Since bottoming last March following the Corona Crash, the S&P 500 is up nearly 80%.
And other than a brief downturn in September, the rise has gone on more or less unabated in terms of corrections:
Since 1950, the S&P 500 has experienced 36 double-digit drawdowns. That works out to one every other year or so on average.
So maybe we’re closing in on being due for a breather but these things don’t occur on a set schedule.
The stock market has been highly volatile since the turn of the century, experiencing crashes of 50%, 57% and 34%. It’s possible this level of heightened volatility is going to remain for the foreseeable future with an assist from the internet.
But markets can go through extremely long runs in-between sell-offs.

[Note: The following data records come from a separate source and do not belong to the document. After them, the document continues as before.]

-- ==== Sys2Proof/Laws/PerInstr.lean ====
section
/-! SUPPORT. What is true of every instruction as syntax, one lemma per constructor. -/

namespace Sys2Proof.Laws.Opcode

/-- The opcode w[15:12] of the instruction's word is the one that spec/30_encoding.md R68 assigns. -/
def Statement (i : Instr) : Prop :=
  fieldOp (encode i) =
    match i with
    | .bind => 0x1
    | .acqall => 0x2
    | .bringup => 0x3
    | .start => 0x4
    | .send _ _ _ => 0x5
    | .bl _ => 0x6
    | .close => 0x7
    | .uacq _ => 0x8
    | .uwr _ _ => 0x9
    | .urel _ => 0xA
    | .udly _ => 0xB

theorem bind : Statement .bind := rfl

theorem acqall : Statement .acqall := rfl

theorem bringup : Statement .bringup := rfl

theorem start : Statement .start := rfl

theorem send (tgt : Target) (mode : Mode) (value : Byte) : Statement (.send tgt mode value) := by
  unfold Statement fieldOp encode
  cases tgt <;> cases mode <;> revert value <;> decide

theorem bl (state : Bool) : Statement (.bl state) := by
  cases state <;> rfl

theorem close : Statement .close := rfl

theorem uacq (role : Role) : Statement (.uacq role) := by
  cases role <;> rfl

theorem uwr (role : Role) (lvl : Bool) : Statement (.uwr role lvl) := by
  cases role <;> cases lvl <;> rfl

theorem urel (role : Role) : Statement (.urel role) := by
  cases role <;> rfl

theorem udly (cls : Byte) : Statement (.udly cls) := by
  unfold Statement fieldOp encode
  revert cls
  decide

end Sys2Proof.Laws.Opcode
end

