/-- The state after ACQALL: every active pin acquired and low. -/
def acquired (two bl : Bool) (ds : List Draw) : State :=
  { bound two bl ds with
    phase := .pinsAcquired, pin := PerRole.ofFn (fun r => if (roles two bl).get r then Pin.acquired else Pin.idle) }

/-- The state after BRINGUP, but for line levels and observations. -/
def broughtUp (two bl : Bool) (ds : List Draw) : State := { acquired two bl ds with phase := .controllerBroughtUp }

/-- The state after START. -/
def operational (two bl : Bool) (ds : List Draw) : State :=
  { acquired two bl ds with phase := .operational, hooks := hooksOf bl }

/-- A state in the middle of the command w, with `plan` to do. -/
def inside (s : State) (w : Word16) (plan : List Prim) (fin : Finish) : State :=
  { s with busy := true, cur := some w, upc := 1, plan := plan, fin := fin }

/-- Does the outcome have a next state that meets p? -/
def nextMeets (o : Host.Outcome State Fault Refusal) (p : State → Bool) : Bool :=
  match o with
  | .next t => p t
  | .fault _ => false
  | .refused _ => false

/-- The trace words of a state. -/
def words (s : State) : List Word16 := s.trace.map Prod.fst

/-! ### Well-formedness (spec/30_encoding.md R69, R77) -/

theorem test_wf_refuses_class_4 : (Instr.udly 4).wf = false := by decide

theorem test_wf_refuses_class_255 : (Instr.udly 255).wf = false := by decide

theorem test_wf_takes_class_3 : (Instr.udly 3).wf = true := by decide

/-! ### Decoding: words written bit by bit from the patterns of spec/30_encoding.md R78 -/

theorem test_decode_bind : decodeWord 0b0001000000000000 = .ok .bind := by decide

theorem test_decode_acqall : decodeWord 0b0010000000000000 = .ok .acqall := by decide

theorem test_decode_bringup : decodeWord 0b0011000000000000 = .ok .bringup := by decide

theorem test_decode_start : decodeWord 0b0100000000000000 = .ok .start := by decide

/-- SEND tt = 10, m = 1, v = 01000010 (R75). -/
theorem test_decode_send : decodeWord 0b0101100101000010 = .ok (.send .second .data 0x42) := by decide

theorem test_decode_bl : decodeWord 0b0110000000000001 = .ok (.bl true) := by decide

theorem test_decode_close : decodeWord 0b0111000000000000 = .ok .close := by decide

/-- UACQ rrr = 111 (R23, R75). -/
theorem test_decode_uacq : decodeWord 0b1000011100000000 = .ok (.uacq .bl) := by decide

/-- UWR rrr = 011, l = 1. -/
theorem test_decode_uwr : decodeWord 0b1001001100000001 = .ok (.uwr .d4 true) := by decide

/-- UREL rrr = 100. -/
theorem test_decode_urel : decodeWord 0b1010010000000000 = .ok (.urel .d5) := by decide

/-- UDLY cc = 10 (R75). -/
theorem test_decode_udly : decodeWord 0b1011000000000010 = .ok (.udly 2) := by decide

/-- V-D1, V-D3, V-D8, V-D9, V-D11, V-D13 to V-D18: Illegal on the command port, each by its clause of R69. -/
theorem test_decode_illegal :
    decodePort 0x0000 = .error .reservedOpcode ∧ decodePort 0x1001 = .error .constantBits ∧
    decodePort 0x5C41 = .error .reservedTarget ∧ decodePort 0x5241 = .error .constantBits ∧
    decodePort 0x6002 = .error .constantBits ∧ decodePort 0x7001 = .error .constantBits ∧
    decodePort 0x8000 = .error .traceWord ∧ decodePort 0x9201 = .error .traceWord ∧
    decodePort 0xB000 = .error .traceWord ∧ decodePort 0xC000 = .error .reservedOpcode ∧
    decodePort 0xFFFF = .error .reservedOpcode := by decide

The longest the stock market has gone without a double-digit correction since 1950 is 7 years from 1990-1997.
Then from 2002-2007 there was a four-and-half-year drought with no corrections.
This may surprise some people, but the third-longest streak of no market corrections over the past 70 years or so was the four years from late 2011 through late-2015.
Here’s the full list since 1950 (corrections in blue and bear markets in red):
While double-digit corrections occur quite frequently, bear markets are more infrequent.
There have been 10 bear markets since 1950, meaning they have hit once every seven years, on average.
The longest time from bear market to bear market in modern market history was the 12 years and 4 months between the 1987 crash and the onset of the dot-com crash in 2000.1
Then there were the 11 years from the bottom in 2009 through the start of the Corona Crash last February.2
So you could be right about a coming market crash but have to wait a loooooong time for it to come.
And if you plan on waiting for a correction it’s not only time you could be missing out on but massive returns. These are the biggest gains on the S&P 500 that occurred between double-digit corrections:
1990-1997: +302%
1984-1987: +147%
2003-2007: +112%
2011-2015: +109%
This is why market timing can be such a destructive exercise. There can be a massive opportunity cost if you’re wrong.
Maybe markets are moving faster than they did in the past. Maybe we’ll have more corrections and bear markets because technology is speeding things up.
But don’t underestimate the market’s ability to continue rising. This is what makes predicting the stock market so difficult.
You always have to be prepared for a downturn but there are also times where markets scream higher without much resistance.
Further Reading:
How Long Does It Take To Make Your Money Back After a Bear Market?
1To be fair there were two 19%+ corrections in this time so maybe I’m splitting hairs here but they don’t technically fit the 20% definition of a bear market. I don’t make the rules.
2Again there were two 19% and change corrections in this time.